Também quer desconstruir mitos e valorizar as trajetórias migrantes por meio de materiais informativos, campanhas de rua e debates.
Outras conclusões
Os dados do relatório também apontam para uma percepção crescente de agravamento do discurso de ódio em Portugal. A maioria dos inquiridos concorda que o discurso de ódio contra migrantes tem aumentado, tanto online quanto offline, e que se tornou mais violento.
Além disso, a pesquisa revelou que discursos políticos anti-imigração são vistos como catalisadores de violência e crimes de ódio contra migrantes. Há também uma percepção predominante de crescimento dos movimentos de extrema direita no país.
Um dos relatos dentre os vários coletados no estudo ilustra as experiências vividas pelos imigrantes.
Na universidade, ouvi que os brasileiros eram ‘burros’ e que não tínhamos base para estar aqui a estudar e falamos o português errado. No hospital e centro de saúde, ouvi que as brasileiras, angolanas e moçambicanas roubam maridos e trazem doenças para Portugal, incluindo a Aids.
O mesmo é sentido pelos imigrantes que são empregados de mesa, termo usado para garçonetes e garçons em Portugal, área que recebe grande fluxo de pessoas estrangeiras.
Sem se identificar, uma garçonete brasileira disse que já vivenciou o discurso de ódio.
À BRASIL JÁ, ela contou que, ao abordar uma mesa com quatro clientes, percebeu a má vontade.
"Mal respondiam às minhas perguntas sobre qual seriam as comidas, as bebidas... Mal olhavam na minha cara", disse ela.
Em dado momento, responderam que ela deveria dirigir-se a um dos colegas que trabalhava há mais tempo no local, porque ele já sabia o que queriam pedir, e recusaram ser atendidos por ela.
Ao virar as costas, ouviu comentários de que não queriam responder a brasileiros. Em seguida, uma outra colega da garçonete, também brasileira, tentou seguir com o atendimento e não conseguiu. O grupo só foi atendido por portugueses.
Muitas vezes, casos como esses (ou mais graves) não são denunciados.
O estudo também destaca que em Portugal, como em outros países, a maior parte dos episódios não resulta em denúncias e raramente chega aos tribunais, especialmente os que ocorrem no ambiente online.

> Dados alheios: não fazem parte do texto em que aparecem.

-- ==== Sys2Proof/Machine/Arena.lean ====
section
/-! DEFINITION. The pre-order walk of the tree in NODE that the code table generator (spec/44_codetable.md R521, `Visit`)
and the serializer (spec/45_serdes.md R550, `Emit`) share, by an explicit work stack (92_eei_decisions.md D43). -/

namespace Sys2Proof.Machine

/-- A node met by the walk: its index, its path from ROOT (44_codetable.md R520) and its record. -/
structure Visited where
  index : Nat
  path : Bits
  node : NodeRec
  deriving DecidableEq, Repr

/-- The nodes of the subtrees on the work stack (index, path), in pre-order, left before right; `none` if more than
`fuel` nodes are met (log 7). -/
def walkFrom (node : Nat → NodeRec) : Nat → List (Nat × Bits) → Option (List Visited)
  | _, [] => some []
  | 0, _ :: _ => none
  | fuel + 1, (n, p) :: stack =>
    let r := node n
    let next := if r.leaf then stack else (r.left.toNat, p ++ [false]) :: (r.right.toNat, p ++ [true]) :: stack
    (walkFrom node fuel next).map (fun l => ⟨n, p, r⟩ :: l)

namespace State

/-- The nodes of the tree in NODE from ROOT, in pre-order. A tree has at most NODE_CAP nodes (00_scope.md R12), so the walk
of a tree ends; `none` is an arena that holds none (log 7). -/
def walk (s : State) : Option (List Visited) := walkFrom s.nodeAt nodeCap [(s.root.toNat, [])]

end State

end Sys2Proof.Machine
end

Segundo a pesquisa, 76% das vítimas de discurso de ódio responderam que não denunciaram os episódios vivenciados.
Perspectivas
Ana Paula Costa, autora do estudo e presidente da Casa do Brasil de Lisboa, conta que o próximo passo é enviar o material para o governo, grupos parlamentares, representação da comunidade estrangeira em Portugal e outras associações.
Os relatórios são sempre uma forma de chamar atenção das autoridades e da sociedade em geral para o problema do discurso de ódio e de como afeta a vida e os direitos das pessoas migrantes. Além disso, chama atenção para a necessidade de se criar mecanismos de combate e maior amparo para as vítimas, seja do ponto de vista legal ou do acolhimento de quem denuncia, resume Costa.